Automated transport systems have long been a central component of modern intralogistics. Traditionally, mobile transport robots (MTRs) are controlled via a central fleet management system that assigns routes, allocates tasks, and coordinates overall material flow. However, this approach comes with challenges: high costs, limited flexibility, and the risk of system failures. An alternative solution gaining traction is decentralized control via agent-based systems โ a concept reminiscent of the way natural swarms function.
The Limitations of Centralized Systems
A traditional automated guided vehicle (AGV) system is organized through a central fleet management system. This system oversees the entire process, determines when and where each robot should operate, and ensures seamless interaction among all vehicles.
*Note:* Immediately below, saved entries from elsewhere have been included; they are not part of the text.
/-- Window 0 of port 15, over a confirmed binding. -/
def sWin (w : Window) : State := sPort 15 (fun q => { q with binds := [(0, bOne .confirmed [])], wins := [(0, w)] })
/-- The window registers describe one block. -/
def sWin0 : State := reg1 (fp 15 3 0x94) 0x10000 (sWin Window.reset)
/-- The node that holds the leaf of an empty block. -/
def nLeaf : CNode := nOne false (sha256 [] ++ zeros 992)
/-- A load of window 0 reads block 0. -/
def sLoad (retry : Bool) (cache : List CNode) : State := { sWin { Window.reset with st := .loading, w0 := 0x10000, retry := retry } with cache := cache }
/-- The check of what a load of window 0 reads. -/
def cLoad : Check := ((sLoad false []).port 15).devCheck .load (((sLoad false []).port 15).regionAt 1 0 0) 1 0 0 0 []

theorem witness_WindowsLoadOnlyBlocksThatEqualTheirLeaves :
    (sWin0.admits 0 (aPw 15) = true ∧ (sWin0.curWin 15).st = .empty ∧
      sWin0.winCheck 15 (sWin0.wIdx 15) { Window.reset with st := .written, w0 := sWin0.reg (fp 15 3 0x94), w1 := sWin0.reg (fp 15 3 0x98) } = 0 ∧
      (sWin Window.reset).winCheck 15 0 { Window.reset with st := .written, w0 := (sWin Window.reset).reg (fp 15 3 0x94), w1 := (sWin Window.reset).reg (fp 15 3 0x98) } ≠ 0) ∧
    (((sWin { Window.reset with st := .written }).curWin 15).st = .written ∧ ((sWin { Window.reset with st := .written }).port 15).stopped = false) ∧
    ((sWin { Window.reset with st := .loaded }).curWin 15).st = .loaded ∧ ((sWin { Window.reset with st := .failed }).curWin 15).st = .failed ∧
    ((((sLoad false []).port 15).win 0).st = .loading ∧ ((sLoad false []).port 15).dev = none ∧ (((sLoad false []).port 15).win 0).pend = none ∧
      (((sLoad false []).port 15).win 0).retry = false ∧ (((sLoad true []).port 15).win 0).retry = true ∧ (sLoad true []).readable 15 0 = true ∧
      ({ sLoad false [] with ports := [(15, { (sLoad false []).port 15 with active := some (ActiveCmd.plain 0 false) })] }).readable 15 0 = false) ∧
    ((sLoad false []).chkReady 15 cLoad = false ∧ (sLoad false [nLeaf]).chkReady 15 cLoad = true) ∧
    (((sWin { Window.reset with pend := some .loaded }).port 15).idle = true ∧ (((sWin { Window.reset with pend := some .loaded }).port 15).win 0).pend = some .loaded) ∧
    ((((sWin { Window.reset with pend := some .empty }).port 15).win 0).pend = some .empty) ∧
    ((sBusy (ActiveCmd.plain 0 false) 0).port 15).idle = false := by decide
/-- The block equals its leaf, whichever tree hash is taken. -/
theorem witness_WindowsLoadOnlyBlocksThatEqualTheirLeaves_verdict : (sLoad false [nLeaf]).verdict 15 cLoad = some (0, true) := by
  have h : (sLoad false [nLeaf]).verdict 15 cLoad =
    some (0, treeHash (((sLoad false [nLeaf]).port 15).bind 0).hash [] == treeHash (((sLoad false [nLeaf]).port 15).bind 0).hash []) := rfl
  simp [h]

/-- A region that the scrubber reads, and a full check of binding 0 of `n` blocks; what failed once is read again where `retry` says so. -/
def sScrub (retry : Bool) (n : Word) (cache : List CNode) : State := { reg1 (fp 15 3 0x40) 0x101 (sPort 15 (fun q => { q with
  binds := [(0, { bOne .confirmed [] with len := n })], rtA := [(0, [0x80000000, 1, 0x160, 0, 0])], scrub := { q.scrub with run := true, retry := retry },
  full := { q.full with run := true, binds := [0], all := [0], retry := retry } })) with cache := cache }
/-- The check of what the scrubber reads. -/
def cScrub : Check := ((sScrub false 2 []).port 15).devCheck .scrub (some 0) 1 0 0 0 []
/-- The check of what a full check reads. -/
def cFull : Check := ((sScrub false 2 []).port 15).devCheck .full (((sScrub false 2 []).port 15).regionAt 1 0 0) 1 0 0 0 []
Even simple actions such as turning, stopping, or signaling are dictated by the central control. Acting as a central hub, it collects and processes all relevant data.
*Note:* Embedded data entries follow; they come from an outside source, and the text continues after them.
-- ==== Sys2Proof/Machine/CalendarOps.lean ====
section
/-! DEFINITION. The shared operations of the Calendar and Tariff Unit: the tariff switch (R141), the band evaluation and what a band
change does to calls (R142, R143), the windows and the barred class set (R144, R146), and the minute evaluation (R137).
Where one event reaches several calls, they are taken in line-number order (log entry 8). -/

namespace Sys2Proof.Machine

/-- The hours grace of a call's admission class. -/
def hoursGraceOf (s : State) (c : Call) : Interval := s.adm.classes[c.classNow].hoursGrace

/-- What a band change does to the call on line `l` (R143). -/
def bandChangeCall (s : State) (band : BandNo) (l : LineNo) : State :=
  match s.callOn l with
  | none => s
  | some c =>
    if reachable c = false then s
    else
      match s.entryOfCall l with
      | none => s
      | some e =>
        if e.bandMask.getLsbD band.val then removeCause s l .hours
        else addCause endCall s l .hours (hoursGraceOf s c)

/-- The current band is evaluated, and a band change acts on the calls (R142, R143). -/
def evaluateBand (s : State) : State :=
  let b := evaluatedBand s.ctu
  if b = s.ctu.band then s
  else
    let s := { s with ctu := { s.ctu with band := b, bandChanges := bump s.ctu.bandChanges } }
    match b with
    | none => s
    | some k => allLines.foldl (fun s l => bandChangeCall s k l) s

/-- The pending tariff becomes current, the generation advances, and the band is evaluated under it (R141). -/
def switchTariff (s : State) : State :=
  match s.ctu.waiting with
  | none => s
  | some t =>
    evaluateBand { s with ctu := { s.ctu with
      current := some t, waiting := none, generation := advanceNumber s.ctu.generation, switches := bump s.ctu.switches } }

/-- The pending tariff's activation time is the clock's day and minute (R137). -/
def activationReached (c : Ctu) : Bool :=
  match c.waiting with
  | none => false
  | some t => decide (t.activation = .timed) && decide (t.actDay = c.day) && decide (t.actMinute = minuteOfDay c)

/-- The activation step of the minute evaluation (R137, R141). -/
def activate (s : State) : State :=
  if activationReached s.ctu then
    switchTariff { s with ctu := { s.ctu with activations := bump s.ctu.activations } }
  else s

/-- What entering the barred class set does to the call on line `l`, if it is of class `k` (R146). -/
def barCall (s : State) (k : ClassNo) (l : LineNo) : State :=
  match s.callOn l with
  | none => s
  | some c =>
    if c.cls = some k ∧ reachable c = true then
      if c.phase = .queued then endCall s l .window else addCause endCall s l .window (hoursGraceOf s c)
    else s

/-- What leaving the barred class set does to the call on line `l`, if it is of class `k` (R146). -/
def releaseCall (s : State) (k : ClassNo) (l : LineNo) : State :=
  match s.callOn l with
  | none => s
  | some c => if c.cls = some k ∧ reachable c = true then removeCause s l .window else s

/-- The barred class set is evaluated, and its change acts on the calls, class by class (R144, R146). -/
def evaluateBarred (s : State) : State :=
  let old := s.ctu.barred
  let new := barredSet s.ctu.windows
  let s := { s with ctu := { s.ctu with barred := new } }
  (List.finRange 4).foldl (fun s k =>
    if new.getLsbD k.val = true ∧ old.getLsbD k.val = false then allLines.foldl (fun s l => barCall s k l) s
    else if new.getLsbD k.val = false ∧ old.getLsbD k.val = true then allLines.foldl (fun s l => releaseCall s k l) s
    else s) s

/-- The state of window `i` is evaluated; an opening is counted (R144). -/
def evaluateWindow (c : Ctu) (i : Fin 4) : Ctu :=
  let w := c.windows[i]
  let now := windowState c w
  { c with windows := c.windows.set i { w with isOpen := now }
           openings := if now = true ∧ w.isOpen = false then bump c.openings else c.openings }

/-- Every window's state is evaluated (R144). -/
def evaluateWindows (s : State) : State := { s with ctu := (List.finRange 4).foldl evaluateWindow s.ctu }

/-- The minute evaluation: activation, band, windows (R137). -/
def minuteEvaluation (s : State) : State := evaluateBarred (evaluateWindows (evaluateBand (activate s)))

/-- One second on the calendar clock, while it is SET; a second that comes to 0 is a minute change, which falls due (R137). -/
def tickClock (c : Ctu) : Ctu :=
  if c.isSet = false then c
  else if c.second < 59 then { c with second := c.second + 1 }
  else if c.minute < 59 then { c with second := 0, minute := c.minute + 1, minuteDue := true }
  else if c.hour < 23 then { c with second := 0, minute := 0, hour := c.hour + 1, minuteDue := true }
  else { c with second := 0, minute := 0, hour := 0, day := if c.day < 6 then c.day + 1 else 0, minuteDue := true }

end Sys2Proof.Machine
end

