-- ==== Sys2Proof/Machine/Billing.lean ====
section
/-! DEFINITION. The commands of the Billing Store: AUDIT_CLEAR (R179), BILL_READ (R177), BILL_RELEASE (R178, R190). -/

namespace Sys2Proof.Machine

/-- AUDIT_CLEAR (R179). -/
def execAuditClear (s : State) : Host.Outcome State Fault Refusal :=
  .next (takeReplied s 0x09 fun _ s =>
    ({ s with bst := { s.bst with auditCount := 0, auditCharge := 0 } },
      .done (.audit s.bst.auditCount s.bst.auditCharge)))

/-- BILL READ's answer for an index (R177). -/
def readRecord (s : State) (index : Nat) : Answer :=
  match s.bst.store[index]? with
  | some r => .done (.record (recordBytes r))
  | none => .refused .notFound .none

/-- BILL_READ (R177). -/
def execBillRead (index : Nat) (s : State) : Host.Outcome State Fault Refusal :=
  .next (takeReplied s 0x50 fun _ s => checked (firstBad [(0, decide (index ≤ 255))]) s fun s => (s, readRecord s index))

/-- Held calls are placed from the head of the held order, one for each free place; the state and their number (R178). -/
def placeHeld : List LineNo → State → State × Nat
  | [], s => (s, 0)
  | l :: rest, s =>
    if s.bst.store.length < Config.storeDepth then
      let r := placeHeld rest (placeRecord { s with bst := { s.bst with held := rest } } l)
      (r.1, r.2 + 1)
    else (s, 0)

/-- The first `n` records leave the store, with their pins (R178, step 1; R78). -/
def removeRecords (s : State) (n : Nat) : State :=
  let t := { s with bst := { s.bst with store := s.bst.store.drop n } }
  (s.bst.store.take n).foldl (fun s r => releasePins s r.entry) t

/-- BILL RELEASE carried out (R178). -/
def releaseRecords (s : State) (number : Nat) : State × Answer :=
  match s.bst.store.findIdx? fun r => decide (r.number = number) with
  | none => (s, .refused .notFound .none)
  | some i =>
    let t := removeRecords s (i + 1)
    let r := placeHeld t.bst.held t
    (r.1, .done (.released (i + 1) r.2))

/-- BILL_RELEASE (R178, R190). -/
def execBillRelease (number : Nat) (s : State) : Host.Outcome State Fault Refusal :=
  .next (takeReplied s 0x51 fun _ s =>
    checked (firstBad [(0, decide (1 ≤ number) && decide (number ≤ 65535))]) s fun s => releaseRecords s number)

end Sys2Proof.Machine
end

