-- ==== Sys2Proof/Certificates/Slice0/Obligations.lean ====
section
/-! DEFINITION. The statements for the provers, by chapter of the manual. Each docstring names the rules it formalises. -/

open Sys2Proof Sys2Proof.Machine

/-! ### The queue of commands and the host link (R2 to R17) -/

/-- The command at the front of the queue runs on the state with the queue's rest; with none waiting the part idles (the
interface of this model, log entry 7). -/
def Obligations.StepTakesFrontCommand : Prop :=
  (∀ s, s.pending = [] → step s = .next s) ∧
  ∀ s c rest, s.pending = c :: rest → step s = exec c { s with pending := rest }

/-- R7, R9: a replied request is taken only at the head, well formed and with a place for its REPLY; its REPLY then has
the next place of the priority lane, ahead of all else the take produces. R9, R10: one that is answered REFUSED has no
other effect. RESTART, whose lane is emptied, is stated apart. That a take which cannot be made changes nothing is the
model's choice (log entry 2). -/
def Obligations.EveryReplyTakesItsPlaceAtTheTake : Prop :=
  (∀ c code s, requestCode c = some code → (∀ m, c ≠ .restart m) →
     ((∀ f rest, ¬ Requested s code f rest) → Completes c s s) ∧
     ∀ f rest, Requested s code f rest →
       ∃ t a later, Completes c s t ∧ t.hli.inQueue = rest ∧ t.hli.prio = s.hli.prio ++ replyTo f a :: later) ∧
  ∀ c code s f rest t r d, requestCode c = some code → Requested s code f rest → Completes c s t →
    t.hli.prio[s.hli.prio.length]? = some (replyTo f (.refused r d)) → t = afterReply s f rest (.refused r d)

/-- R5: a received frame is checked in the order of Table 1.1 and queued, or discarded, counted and reported. -/
def Obligations.InboundFrameIsCheckedAndQueued : Prop :=
  ∀ s bytes, s.hli.rx = .receiving →
    let n := 256 * byteAt bytes 4 + byteAt bytes 5
    let bad := fun detail => raiseFault { s with hli := { s.hli with rx := .idle, linkFrames := oneMore s.hli.linkFrames } }
      .linkFrame none none detail
    let sent := 256 * byteAt bytes (6 + n) + byteAt bytes (7 + n)
    (bytes.length < 8 → Completes (.inboundFrameEnd bytes) s (bad 1)) ∧
    (8 ≤ bytes.length → 288 < n → Completes (.inboundFrameEnd bytes) s (bad 2)) ∧
    (8 ≤ bytes.length → n ≤ 288 → bytes.length ≠ 8 + n → Completes (.inboundFrameEnd bytes) s (bad 3)) ∧
    (n ≤ 288 → bytes.length = 8 + n → (crc (bytes.take (6 + n))).toNat ≠ sent →
      Completes (.inboundFrameEnd bytes) s (bad 4)) ∧
    (n ≤ 288 → bytes.length = 8 + n → (crc (bytes.take (6 + n))).toNat = sent →
      Completes (.inboundFrameEnd bytes) s { s with hli := { s.hli with
        rx := .idle
        inQueue := s.hli.inQueue ++ [{ code := byteAt bytes 0, tag := byteAt bytes 1
                                       call := 256 * byteAt bytes 2 + byteAt bytes 3, body := (bytes.drop 6).take n }] } })

/-- R6, R16: the hold at the rise decides whether a frame is received; an overrun frame is counted and reported at its
end; the partial frame at power-on is ignored. That a command whose event cannot come in a state changes nothing is the
model's choice (log entry 2). -/
def Obligations.FrameBegunUnderHoldIsAnOverrun : Prop :=
  ∀ s bytes,
    (s.hli.rx = .idle → s.hli.inQueue.length < 8 →
      Completes .inboundFrameStart s { s with hli := { s.hli with rx := .receiving } }) ∧
    (s.hli.rx = .idle → 8 ≤ s.hli.inQueue.length →
      Completes .inboundFrameStart s { s with hli := { s.hli with rx := .overrun } }) ∧
    (s.hli.rx ≠ .idle → Completes .inboundFrameStart s s) ∧
    (s.hli.rx = .overrun → Completes (.inboundFrameEnd bytes) s
      (raiseFault { s with hli := { s.hli with rx := .idle, overruns := oneMore s.hli.overruns } } .inboundOverrun none none
        (min bytes.length 65535))) ∧
    (s.hli.rx = .ignoring → Completes (.inboundFrameEnd bytes) s { s with hli := { s.hli with rx := .idle } }) ∧
    (s.hli.rx = .idle → Completes (.inboundFrameEnd bytes) s s)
However, this centralized approach has its drawbacks. If the connection to the control system fails due to maintenance, network issues, or system errors, the entire fleet comes to a halt. Even a single malfunctioning vehicle can disrupt material flow. Moreover, the IT infrastructure requirements are substantial: Beyond expensive hardware and software investments, companies must also hire staff and acquire support contracts to ensure smooth operations. For small and medium-sized enterprises, these costs are often prohibitive.
Decentralized Control: More Flexibility with Swarm Intelligence
An alternative approach is decentralized, agent-based control. Here, robots do not function merely as executors of a central command but rather as independent agents within an intelligent network. The vehicles communicate directly with each other, continuously exchanging information about position, speed, and routes, and making autonomous decisions.
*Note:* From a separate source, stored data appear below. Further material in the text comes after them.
-- ==== Sys2Proof/Laws/Keeps.lean ====
section
/-! SUPPORT. What every operation below the commands may do, said once: `Keeps s t` holds between the states before and after each
shared operation. It says which settings, queues and pins an operation leaves alone, that the priority lane only grows at its
tail, and that the bounds and the call numbers are kept. `Local l s t` adds that no line but `l` changes. Both are reflexive
and transitive, so that an operation made of others keeps what they keep. -/

namespace Sys2Proof.Machine

/-! ### The relation -/

/-- What an operation below the commands leaves as it was, and what it keeps. -/
structure Keeps (s t : State) : Prop where
  pending : t.pending = s.pending
  fitted : t.fitted = s.fitted
  stale : t.stale = s.stale
  texts : t.soe.texts = s.soe.texts
  attemptLimit : t.soe.attemptLimit = s.soe.attemptLimit
  fieldTimeout : t.soe.fieldTimeout = s.soe.fieldTimeout
  drainLimit : t.soe.drainLimit = s.soe.drainLimit
  size : t.acc.size = s.acc.size
  wait : t.acc.wait = s.acc.wait
  classes : t.adm.classes = s.adm.classes
  capacity : t.adm.capacity = s.adm.capacity
  reserve : t.adm.reserve = s.adm.reserve
  openWait : t.adm.openWait = s.adm.openWait
  ctu : t.ctu = s.ctu
  mask : t.sfu.mask = s.sfu.mask
  surveyLines : t.sfu.surveyLines = s.sfu.surveyLines
  surveyPeriod : t.sfu.surveyPeriod = s.sfu.surveyPeriod
  surveyTimer : t.sfu.surveyTimer = s.sfu.surveyTimer
  inQueue : t.hli.inQueue = s.hli.inQueue
  framesTaken : t.hli.framesTaken = s.hli.framesTaken
  rx : t.hli.rx = s.hli.rx
  tx : t.hli.tx = s.hli.tx
  outHold : t.hli.outHold = s.hli.outHold
  prio : s.hli.prio <+: t.hli.prio
  settings : ∀ l, (t.line l).settings = (s.line l).settings
  link : LinkBounds s → LinkBounds t
  store : StoreBounds s → StoreBounds t
  buffers : BuffersBounded s → BuffersBounded t
  numbers : NumbersDistinct s → NumbersDistinct t

theorem Keeps.refl (s : State) : Keeps s s := by
  constructor <;> simp

theorem Keeps.trans {s t u : State} (a : Keeps s t) (b : Keeps t u) : Keeps s u where
  pending := b.pending.trans a.pending
  fitted := b.fitted.trans a.fitted
  stale := b.stale.trans a.stale
  texts := b.texts.trans a.texts
  attemptLimit := b.attemptLimit.trans a.attemptLimit
  fieldTimeout := b.fieldTimeout.trans a.fieldTimeout
  drainLimit := b.drainLimit.trans a.drainLimit
  size := b.size.trans a.size
  wait := b.wait.trans a.wait
  classes := b.classes.trans a.classes
  capacity := b.capacity.trans a.capacity
  reserve := b.reserve.trans a.reserve
  openWait := b.openWait.trans a.openWait
  ctu := b.ctu.trans a.ctu
  mask := b.mask.trans a.mask
  surveyLines := b.surveyLines.trans a.surveyLines
  surveyPeriod := b.surveyPeriod.trans a.surveyPeriod
  surveyTimer := b.surveyTimer.trans a.surveyTimer
  inQueue := b.inQueue.trans a.inQueue
  framesTaken := b.framesTaken.trans a.framesTaken
  rx := b.rx.trans a.rx
  tx := b.tx.trans a.tx
  outHold := b.outHold.trans a.outHold
  prio := a.prio.trans b.prio
  settings l := (b.settings l).trans (a.settings l)
  link h := b.link (a.link h)
  store h := b.store (a.store h)
  buffers h := b.buffers (a.buffers h)
  numbers h := b.numbers (a.numbers h)

/-- What an operation on line `l` may do. -/
structure Local (l : LineNo) (s t : State) : Prop where
  keeps : Keeps s t
  others : OtherLinesKept s t l

theorem Local.refl (l : LineNo) (s : State) : Local l s s := ⟨Keeps.refl s, fun _ _ => rfl⟩

theorem Local.trans {l : LineNo} {s t u : State} (a : Local l s t) (b : Local l t u) : Local l s u :=
  ⟨a.keeps.trans b.keeps, fun m h => (b.others m h).trans (a.others m h)⟩

/-- A choice of two states that both are allowed. -/
theorem Local.ite {l : LineNo} {s t u : State} {p : Prop} [Decidable p] (a : p → Local l s t) (b : ¬ p → Local l s u) :
    Local l s (if p then t else u) := by
  split
  · exact a ‹_›
  · exact b ‹_›

theorem Keeps.ite {s t u : State} {p : Prop} [Decidable p] (a : p → Keeps s t) (b : ¬ p → Keeps s u) :
    Keeps s (if p then t else u) := by
  split
  · exact a ‹_›
  · exact b ‹_›

/-- Operations in turn over a list keep what each keeps. -/
theorem Keeps.foldl {α : Type} (f : State → α → State) (h : ∀ s a, Keeps s (f s a)) (xs : List α) (s : State) :
    Keeps s (xs.foldl f s) := by
  induction xs generalizing s with
  | nil => exact Keeps.refl s
  | cons x xs ih => exact (h s x).trans (ih _)

/-! ### One field at a time -/

/-- How the call slot of a line may change: it empties, or its record stays the same call and keeps its bounds. -/
def CallStep (old new : Option Call) : Prop :=
  ∀ d, new = some d → ∃ c, old = some c ∧ d.number = c.number ∧ (CallBounds c → CallBounds d)

theorem CallStep.refl (c : Option Call) : CallStep c c := fun d h => ⟨d, h, rfl, id⟩

theorem CallStep.none (c : Option Call) : CallStep c none := fun _ h => nomatch h

theorem Local.setLine (s : State) (l : LineNo) (x : Line) (hs : x.settings = (s.line l).settings)
    (hc : CallStep (s.callOn l) x.call) : Local l s (s.setLine l x) := by
  have hb : ∀ m d, (s.setLine l x).callOn m = some d →
      ∃ c, s.callOn m = some c ∧ d.number = c.number ∧ (CallBounds c → CallBounds d) := by
    intro m d h
    by_cases e : m = l
    · subst e; exact hc d (by simpa using h)
    · exact ⟨d, by simpa [e] using h, rfl, id⟩
  refine ⟨?_, fun m h => by simp [h]⟩
  constructor <;> try simp
  · intro m
    by_cases e : m = l
    · subst e; simpa using hs
    · simp [e]
  · exact fun h => ⟨h.inbound, h.receiving, h.priority, h.ordered, h.waiting⟩
  · exact fun h => ⟨h.store, h.held, h.next⟩
  · intro h m d hd
    obtain ⟨c, h1, _, h3⟩ := hb m d hd
    exact h3 (h m c h1)
  · intro h
    refine ⟨h.next, ?_, ?_⟩
    · intro m d hd
      obtain ⟨c, h1, h2, _⟩ := hb m d hd
      exact h2 ▸ h.range m c h1
    · intro m n d e hd he hn
      obtain ⟨c, h1, h2, _⟩ := hb m d hd
      obtain ⟨c', h1', h2', _⟩ := hb n e he
      exact h.distinct m n c c' h1 h1' (by omega)

theorem Local.modLine (s : State) (l : LineNo) (f : Line → Line) (hs : (f (s.line l)).settings = (s.line l).settings)
    (hc : CallStep (s.callOn l) (f (s.line l)).call) : Local l s (s.modLine l f) := Local.setLine s l _ hs hc

/-- A call record changed, its number kept, within its bounds. -/
theorem Local.modCall (s : State) (l : LineNo) (f : Call → Call)
    (h : ∀ c, s.callOn l = some c → (f c).number = c.number ∧ (CallBounds c → CallBounds (f c))) :
    Local l s (s.modCall l f) := by
  refine Local.modLine s l _ rfl ?_
  intro d hd
  rw [State.callOn_eq] at h ⊢
  cases e : (s.line l).call with
  | none => simp [e] at hd
  | some c =>
    simp [e] at hd
    exact ⟨c, rfl, hd ▸ h c e⟩

theorem Local.modCounters (s : State) (l : LineNo) (f : LineCounters → LineCounters) : Local l s (s.modCounters l f) :=
  Local.modLine s l _ rfl (CallStep.refl _)

theorem Local.modCarriage (s : State) (l : LineNo) (f : CarriageCounters → CarriageCounters) :
    Local l s (s.modCarriage l f) := Local.modLine s l _ rfl (CallStep.refl _)

/-- The invariants rest on the lanes, the store, the lines and the next call number. -/
theorem Keeps.of_same {s t : State} (hp : t.pending = s.pending) (hf : t.fitted = s.fitted) (hst : t.stale = s.stale)
    (hh : t.hli = s.hli) (hl : t.lines = s.lines) (hn : t.nextCall = s.nextCall) (hctu : t.ctu = s.ctu)
    (hb : t.bst = s.bst)
    (h1 : t.soe.texts = s.soe.texts) (h2 : t.soe.attemptLimit = s.soe.attemptLimit)
    (h3 : t.soe.fieldTimeout = s.soe.fieldTimeout) (h4 : t.soe.drainLimit = s.soe.drainLimit)
    (h5 : t.acc.size = s.acc.size) (h6 : t.acc.wait = s.acc.wait) (h7 : t.adm.classes = s.adm.classes)
    (h8 : t.adm.capacity = s.adm.capacity) (h9 : t.adm.reserve = s.adm.reserve) (h10 : t.adm.openWait = s.adm.openWait)
    (h11 : t.sfu.mask = s.sfu.mask) (h12 : t.sfu.surveyLines = s.sfu.surveyLines)
    (h13 : t.sfu.surveyPeriod = s.sfu.surveyPeriod) (h14 : t.sfu.surveyTimer = s.sfu.surveyTimer) : Keeps s t := by
  have hline : ∀ l, t.line l = s.line l := fun l => by simp only [State.line, hl]
  have hcall : ∀ l, t.callOn l = s.callOn l := fun l => by simp only [State.callOn, hline]
  constructor <;> try simp [*]
  · exact fun h => ⟨by simpa [hh] using h.inbound, by simpa [hh] using h.receiving, by simpa [hh] using h.priority,
      by simpa [hh] using h.ordered, by simpa [hh] using h.waiting⟩
  · exact fun h => ⟨by simpa [hb] using h.store, by simpa [hb] using h.held, by simpa [hb] using h.next⟩
  · exact fun h l c hc => h l c (by simpa [hcall] using hc)
  · exact fun h => ⟨by simpa [hn] using h.next, fun l c hc => h.range l c (by simpa [hcall] using hc),
      fun l m c d hc hd => h.distinct l m c d (by simpa [hcall] using hc) (by simpa [hcall] using hd)⟩

theorem Local.of_same (l : LineNo) {s t : State} (h : Keeps s t) (hl : t.lines = s.lines) : Local l s t :=
  ⟨h, fun m _ => by simp only [State.line, hl]⟩

theorem Keeps.acc (s : State) (x : Acc) (h1 : x.size = s.acc.size) (h2 : x.wait = s.acc.wait) :
    Keeps s { s with acc := x } := by
  apply Keeps.of_same <;> simp [h1, h2]

theorem Keeps.adm (s : State) (x : Adm) (h1 : x.classes = s.adm.classes) (h2 : x.capacity = s.adm.capacity)
    (h3 : x.reserve = s.adm.reserve) (h4 : x.openWait = s.adm.openWait) : Keeps s { s with adm := x } := by
  apply Keeps.of_same <;> simp [h1, h2, h3, h4]

theorem Keeps.mtr (s : State) (x : Mtr) : Keeps s { s with mtr := x } := by
  apply Keeps.of_same <;> simp

theorem Keeps.forwardWait (s : State) (x : List LineNo) : Keeps s { s with forwardWait := x } := by
  apply Keeps.of_same <;> simp

theorem Keeps.textDrops (s : State) (n : Nat) : Keeps s { s with soe := { s.soe with textDrops := n } } := by
  apply Keeps.of_same <;> simp

theorem Keeps.sfu (s : State) (x : Sfu) (h1 : x.mask = s.sfu.mask) (h2 : x.surveyLines = s.sfu.surveyLines)
    (h3 : x.surveyPeriod = s.sfu.surveyPeriod) (h4 : x.surveyTimer = s.sfu.surveyTimer) :
    Keeps s { s with sfu := x } := by
  apply Keeps.of_same <;> simp [h1, h2, h3, h4]

theorem Keeps.bst (s : State) (x : Bst) (h : StoreBounds s → StoreBounds { s with bst := x }) :
    Keeps s { s with bst := x } := by
  constructor <;> try simp
  · exact fun h => ⟨h.inbound, h.receiving, h.priority, h.ordered, h.waiting⟩
  · exact h
  · exact fun h => h
  · exact fun h => ⟨h.next, h.range, h.distinct⟩

/-- The lanes and the link counters changed, within their bounds. -/
theorem Keeps.hli (s : State) (x : Hli) (h1 : x.inQueue = s.hli.inQueue) (h2 : x.framesTaken = s.hli.framesTaken)
    (h3 : x.rx = s.hli.rx) (h4 : x.tx = s.hli.tx) (h5 : x.outHold = s.hli.outHold) (h6 : s.hli.prio <+: x.prio)
    (h : LinkBounds s → x.prio.length ≤ 16 ∧ x.ord.length ≤ 64 ∧ (x.ordWait ≠ [] → x.ord.length = 64)) :
    Keeps s { s with hli := x } := by
  constructor <;> try simp [h1, h2, h3, h4, h5, h6]
  · exact fun b => ⟨by simpa [h1] using b.inbound, by simpa [h1, h3] using b.receiving, (h b).1, (h b).2.1, (h b).2.2⟩
  · exact fun b => ⟨b.store, b.held, b.next⟩
  · exact fun b => b
  · exact fun b => ⟨b.next, b.range, b.distinct⟩

end Sys2Proof.Machine
end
"Transport robots are comparable to organisms living in a society," explains Michael Reicheicher, CEO of SAFELOG GmbH. "They all know the rules and regulations they must follow, but they can act independently."
This swarm intelligence enables dynamic and adaptive route planning. Traffic flow, intersections, and pathways are coordinated in real-time between the involved vehicles without requiring central oversight. Even peripheral devices like elevators or conveyors can be integrated into the system: An elevator, for example, can communicate its current floor location, allowing the robot to independently decide whether to use it and when.
Advantages of Swarm Control
Agent-based control offers several advantages over traditional fleet management:
High fault tolerance: Even if communication between individual robots is disrupted, the overall system remains functional. If a single robot fails, the rest continue operating.
Flexibility in process changes: Workflow modifications can be implemented incrementally without halting or reconfiguring the entire system.
Reduced costs: Expensive IT infrastructure, licensing fees, and maintenance contracts become unnecessary, making MTRs economically viable even for smaller businesses.
Independence from external systems: Unlike centralized control, which often relies on stable Wi-Fi connections, agent-based systems can operate without continuous data synchronization.
Applications and Hybrid Integration with Centralized Systems
While decentralized control offers many benefits, there are scenarios where a central fleet management system remains advantageous. This is particularly true for heterogeneous vehicle fleets where different manufacturers and systems operate together. The VDA-5050 interface standard ensures interoperability, allowing different vehicle types to be managed within a single fleet.
However, centralized and decentralized approaches are not mutually exclusive. A hybrid model can leverage the strengths of both: While the fleet management system provides overarching directives, individual robots retain the ability to make independent decisions. This approach enhances efficiency and robustness in intralogistics processes.
Conclusion: Autonomy as the Key to Efficiency
The shift towards intelligent, self-organizing robotic swarms represents a paradigm shift in intralogistics. Agent-based systems provide a cost-effective, flexible, and resilient alternative to traditional fleet management, ensuring smooth operation without centralized oversight. Companies adopting this technology benefit from greater adaptability, reduced failure risks, and long-term cost savings. The future of transport robotics lies in intelligent autonomy โ a system that, like a living organism, can adapt dynamically to the ever-changing demands of logistics.